Can you share some insight as to what might be causing the confusion between training and validation sets?

thanks in advance!

thatgeeman · April 16, 2021, 9:20am

Update:
In the muticat notebook, for the PASCAL_2007 dataset, the folders are structured like so:

pascal

And for setting up the DataBlock, we used everything in the train/ folder and split the data set based on the accompanying train.csv file’s is_valid column. In your case though, you have two separate folders for train and valid. Therefore get_x() has to be updated somehow to return the full path, including the subdirectory path.
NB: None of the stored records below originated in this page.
-- ==== Sys2Proof/Safety.lean ====
section
/-! DEFINITION. What a safe state is: the invariants of the block's registers, buffers and sequencer, in the terms the
statements use. -/

namespace Sys2Proof.Machine

/-- Both buffers are in canonical form: indices strictly rising, below the buffer's size (R36, R37). -/
abbrev buffersCanonical (s : State) : Prop :=
  Memory.wf Config.txbufSize s.txbuf = true ∧ Memory.wf Config.rxbufSize s.rxbuf = true

/-- The result fields of STATUS agree with each other: FAIL_CAUSE is non-zero exactly when OUTCOME is a transport error
(R123), PRE_ERR exactly when OUTCOME = PRECONDITION, ERR_SLOT names a slot of a type or range error only (R124), and
RESULT holds what OUTCOME says it holds (R122). -/
abbrev statusConsistent (s : State) : Prop :=
  (s.failCause ≠ .none ↔ s.outcome = .responseTimeout ∨ s.outcome = .responseCrcError) ∧
  (s.failCause = .noLength ↔ s.outcome = .responseTimeout) ∧
  (s.preErr ≠ .none ↔ s.outcome = .precondition) ∧
  (s.preErr = .none ∨ s.preErr = .tooManyParams → s.errSlot = 0) ∧
  s.errSlot.toNat ≤ 14 ∧
  (s.outcome ≠ .protocol ∧ s.outcome ≠ .unknownCode → s.result = 0x00) ∧
  (s.outcome = .protocol → s.result ∈ resultCodes) ∧
  (s.outcome = .unknownCode → 0x08 ≤ s.result.toNat ∧ s.result.toNat ≤ 0xFE)

/-- While BUSY no result of the running operation shows: DONE and VERIFY_OK are 0 and the result fields hold what the
acceptance left (R42, R128, R146). -/
abbrev busyShowsNoResult (s : State) : Prop :=
  s.busy = true →
    s.done = false ∧ s.verifyOk = false ∧ s.outcome = .none ∧ s.preErr = .none ∧ s.failCause = .none ∧
      s.errSlot = 0 ∧ s.result = 0x00

/-- A buffer begins with these bytes, all of them written. -/
def holdsBytes (m : Memory) (bytes : List Byte) : Bool :=
  (List.range bytes.length).all fun i => Memory.byte? m i == bytes[i]?

/-- TXBUF[0..TX_LEN) is the request frame of the request registers (R111, R116). -/
def sentFrame (s : State) : Bool :=
  match s.builtFrame with
  | .ok frame => frame.length == s.txLen.toNat && holdsBytes s.txbuf frame
  | .error _ => false

/-- RXBUF[0..rx_n) was written, and RXBUF[0] is rx_len (R113, R114, R116). -/
def receivedSome (s : State) : Bool :=
  1 ≤ s.rxN.toNat && (List.range s.rxN.toNat).all (fun i => (Memory.byte? s.rxbuf i).isSome) &&
    Memory.byte? s.rxbuf 0 == some s.rxLen

/-- What holds of the hidden registers in each sequencer state (R40, R110-R117). -/
def sequencerOk (s : State) : Bool :=
  match s.seq with
  | .idle => true
  | .compute => s.lat ≤ Config.localLatency - 1
  | .frameSent => s.op == .execute && sentFrame s && s.txIdx.toNat < s.txLen.toNat
  | .awaitLen => s.op == .execute && sentFrame s && s.rxN == 0 && s.timer.toNat < s.window.toNat
  | .awaitBody =>
    s.op == .execute && sentFrame s && receivedSome s && 5 ≤ s.rxLen.toNat && s.rxN.toNat < s.rxLen.toNat &&
      s.timer.toNat < s.window.toNat
  | .validated =>
    s.op == .execute && sentFrame s && receivedSome s && (s.rxN == 1 || s.rxN.toNat ≤ s.rxLen.toNat) &&
      s.lat ≤ Config.localLatency - 1

/-- TX_LEN is at most 73 (R31). -/
abbrev txLenBounded (s : State) : Prop := s.txLen.toNat ≤ Config.txbufSize

/-- The invariant of the block. -/
abbrev SafeState (s : State) : Prop :=
  buffersCanonical s ∧ statusConsistent s ∧ busyShowsNoResult s ∧ txLenBounded s ∧ sequencerOk s = true

/-! ### What a cycle leaves behind, in the terms of the statements -/

/-- The largest value of a type (R81). -/
def typeMax : IntType → Nat
  | .uint8 => 0xFF | .uint16 => 0xFFFF | .uint32 => 0xFFFFFFFF

/-- Which precondition a parameter fails, type before range (R80, R81, R82). -/
def paramError (p : Param) : Option PreErr :=
  match typeOfTag p.tag with
  | none => some .unsupportedType
  | some ty => if typeMax ty < p.value.toNat then some .valueRange else none

/-- The outcomes an operation can reach (R129). -/
def allowedOutcomes : Op → List OutcomeCode
  | .nop => [.none]
  | .encode | .merge | .build => [.none, .precondition]
  | .checksum | .verify => [.none]
  | .classify => [.protocol, .responseTimeout, .responseCrcError, .unknownCode]
  | .execute => [.protocol, .responseTimeout, .responseCrcError, .unknownCode, .precondition]

/-- A buffer begins with these bytes, each written since reset: `RXBUF[0..len(bytes)) = bytes`. -/
def beginsWith (m : Memory) (bytes : List Byte) : Prop := ∀ i < bytes.length, Memory.byte? m i = bytes[i]?

/-- These bytes are what a read of a buffer's first bytes may give: each byte written since reset is as written, and one
never written is any byte (R38). -/
def agreesWith (m : Memory) (bytes : List Byte) : Prop :=
  ∀ i < bytes.length, ∀ b, Memory.byte? m i = some b → bytes[i]? = some b

/-- A register the host can write and read back, and for a slot or a buffer byte one that exists (R21). -/
def HostReg.readWrite : HostReg → Bool
  | .ctrl | .func | .pcount | .timeout | .crcExpect | .rxCount => true
  | .ptype i | .pvalue i => i < Config.nSlots
  | .rxbuf i => i < Config.rxbufSize
  | .cmd | .status | .crcResult | .txLen | .txbuf _ | .reserved => false

/-- The register exists in the map (R21). -/
def HostReg.mapped : HostReg → Bool
  | .ptype i | .pvalue i => i < Config.nSlots
  | .txbuf i => i < Config.txbufSize
  | .rxbuf i => i < Config.rxbufSize
  | .reserved => false
  | .cmd | .ctrl | .status | .func | .pcount | .timeout | .crcExpect | .crcResult | .txLen | .rxCount => true

/-- The bits of a written word that a register's fields keep (R24, R26-R29, R32, R34, R35, R37). -/
def HostReg.fieldMask : HostReg → Word
  | .ctrl => 0x00000001
  | .func => 0x00000FFF
  | .timeout | .pvalue _ => 0xFFFFFFFF
  | .crcExpect => 0x0000FFFF
  | .pcount | .rxCount | .ptype _ | .rxbuf _ => 0x000000FF
  | .cmd | .status | .crcResult | .txLen | .txbuf _ | .reserved => 0x00000000

/-- A register whose writes have no effect while BUSY (R43). -/
def HostReg.request : HostReg → Bool
  | .func | .pcount | .timeout | .crcExpect | .rxCount | .ptype _ | .pvalue _ | .rxbuf _ => true
  | .cmd | .ctrl | .status | .crcResult | .txLen | .txbuf _ | .reserved => false

/-- TXBUF[0..len(bytes)) are these bytes after the cycle, and every higher byte reads as before (R36, R104). -/
def txbufBecomes (bytes : List Byte) (s t : State) : Prop :=
  ∀ i, Memory.byte? t.txbuf i = if i < bytes.length then bytes[i]? else Memory.byte? s.txbuf i

/-- RXBUF[k] is this byte after the cycle, and every other byte reads as before. -/
def rxbufBecomes (k : Nat) (b : Byte) (s t : State) : Prop :=
  ∀ i, Memory.byte? t.rxbuf i = if i = k then some b else Memory.byte? s.rxbuf i

/-- The operation completed with these bytes in TXBUF; nothing else of the state changed. -/
def Produced (bytes : List Byte) (s t : State) : Prop :=
  t = { s with
    seq := .idle, done := true, outcome := .none
    txLen := BitVec.ofNat 8 bytes.length, txbuf := t.txbuf } ∧ txbufBecomes bytes s t

/-- The operation completed with this precondition error (R126); nothing else of the state changed, no buffer among it. -/
def Rejected (code : PreErr) (slot : BitVec 4) (s t : State) : Prop :=
  t = { s with
    seq := .idle, done := true, outcome := .precondition, preErr := code, errSlot := slot
    result := 0x00, failCause := .none, txLen := 0 }

/-- EXECUTE's frame is in TXBUF and its transmission begins (R111); nothing else of the state changed. -/
def Transmits (frame : List Byte) (s t : State) : Prop :=
  t = { s with
    seq := .frameSent, txIdx := 0
    txLen := BitVec.ofNat 8 frame.length, txbuf := t.txbuf } ∧ txbufBecomes frame s t

/-- The frame of BUILD or of EXECUTE, by the operation in progress (R105, R111). -/
def Emitted (frame : List Byte) (s t : State) : Prop :=
  (s.op = .build → Produced frame s t) ∧ (s.op = .execute → Transmits frame s t)

/-- CLASSIFY or EXECUTE completed with this triple of classify; nothing but the result fields, the count of free values
and, for EXECUTE, RX_COUNT changed (R115, R121). -/
def Classified (c : Classification) (s t : State) : Prop :=
  t = { s with
    seq := .idle, done := true, outcome := c.outcome, failCause := c.failCause, result := c.result
    rxCount := if s.seq = .validated then s.rxN else s.rxCount, opDraws := t.opDraws }

/-- The block's cycle is the work of this instruction: an operation's own cycle of COMPUTE, EXECUTE's cycles behind it, or
the cycle in which the packer, the builder or the validator produces or parses the row (log entries 3 and 4). -/
def handles (i : Instr) (s : State) : Bool :=
  match i with
  | .nop => s.performing .nop
  | .encode => s.performing .encode
  | .merge => s.performing .merge
  | .build => s.performing .build
  | .checksum => s.performing .checksum
  | .verify => s.performing .verify
  | .classify => s.performing .classify
  | .execute => s.performing .execute || (s.op == .execute && s.seq != .idle && s.seq != .compute)
  | .paramUint8 _ | .paramUint16 _ | .paramUint32 _
  | .pairUint8Uint8 _ _ | .pairUint8Uint16 _ _ | .pairUint8Uint32 _ _
  | .pairUint16Uint8 _ _ | .pairUint16Uint16 _ _ | .pairUint16Uint32 _ _
  | .pairUint32Uint8 _ _ | .pairUint32Uint16 _ _ | .pairUint32Uint32 _ _ => producesGroup i s
  | .cmdword fc n => s.buildingFor fc (n.setWidth 8)
  | .requestFrame fc ps => producesFrame fc ps s
  | .responseFrame payload =>
    (Instr.responseFrame payload).wellFormed &&
      s.underTest.any fun buf => buf.take (payload.length + 3) == responseBytes payload
  | .fc010 => s.buildingFor 0x010 1
  | .fc011 => s.buildingFor 0x011 1
  | .fc021 => s.buildingFor 0x021 1
  | .fc031 => s.buildingFor 0x031 1
  | .fc041 => s.buildingFor 0x041 1
  | .fc051 => s.buildingFor 0x051 1
  | .noError => s.underTest.any fun buf => carriedCode buf == some 0x00
  | .crcError => s.underTest.any fun buf => carriedCode buf == some 0x01
  | .methodError => s.underTest.any fun buf => carriedCode buf == some 0x02
  | .parametersError => s.underTest.any fun buf => carriedCode buf == some 0x03
  | .tooEarlyError => s.underTest.any fun buf => carriedCode buf == some 0x04
  | .timeoutError => s.underTest.any fun buf => carriedCode buf == some 0x05
  | .undefinedError => s.underTest.any fun buf => carriedCode buf == some 0x06
  | .redefinedError => s.underTest.any fun buf => carriedCode buf == some 0x07
  | .genericError => s.underTest.any fun buf => carriedCode buf == some 0xFF

/-! ### Two EXECUTEs side by side (R119) -/

/-- Two buffers read alike below an index. -/
def agreeBelow (n : Nat) (m m' : Memory) : Prop := ∀ i < n, Memory.byte? m i = Memory.byte? m' i

/-- Two blocks at the same point of the same EXECUTE: the request registers and the hidden registers in use agree, and so
do the buffer bytes of the transaction. Nothing is said of CRC registers, of flags, of RX_COUNT, of CTRL, of stale hidden
registers or of any other buffer byte. -/
structure SameTransaction (s t : State) : Prop where
  seq     : s.seq = t.seq
  op      : s.op = .execute ∧ t.op = .execute
  request : s.func = t.func ∧ s.pcount = t.pcount ∧ s.slots = t.slots ∧ s.timeout = t.timeout
  lat     : s.seq = .compute ∨ s.seq = .validated → s.lat = t.lat
  tx      : s.seq ≠ .compute → s.txLen = t.txLen ∧ agreeBelow s.txLen.toNat s.txbuf t.txbuf
  txIdx   : s.seq = .frameSent → s.txIdx = t.txIdx
  timer   : s.seq = .awaitLen ∨ s.seq = .awaitBody → s.timer = t.timer
  rx      : s.seq = .awaitBody ∨ s.seq = .validated →
              s.rxN = t.rxN ∧ s.rxLen = t.rxLen ∧ agreeBelow s.rxN.toNat s.rxbuf t.rxbuf

/-- Two EXECUTEs ended alike: outcome, cause and result, the precondition, and the transmit buffer; past COMPUTE also the
received bytes (R119). -/
structure SameResult (pastCompute : Bool) (s t : State) : Prop where
  result : s.outcome = t.outcome ∧ s.failCause = t.failCause ∧ s.result = t.result
  pre    : s.preErr = t.preErr ∧ s.errSlot = t.errSlot
  txLen  : s.txLen = t.txLen
  tx     : agreeBelow s.txLen.toNat s.txbuf t.txbuf
  rx     : pastCompute = true → s.rxCount = t.rxCount ∧ agreeBelow s.rxCount.toNat s.rxbuf t.rxbuf

end Sys2Proof.Machine
end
Maybe you can prepend to fname in train.csv, the parent directory with awk or apply and try my previous answer.

Maybe something like this

p = lambda x: path/'valid/' if x else path/'train/'
df['fname_full'] = df['is_valid'].apply(p)/df['fname']

Now the column fname_full has the full path to the file.

Previous answer

I’m not sure, but with what you have provided, it looks like you want to return return r['fname'] in get_x(r) instead.

ubiest · April 16, 2021, 12:15pm

Thanks @thatgeeman, that was it… I thought there were train/ valid/ test/ directories, rather than just train/ test/.
Therefore, I see I have two options
a) leave my df as is fine, and copy the iimage files from valid/ into train/ and use the original code, or
b) change the df as you suggest, and keep the folders as is.

Thanks for the great in-depth answer!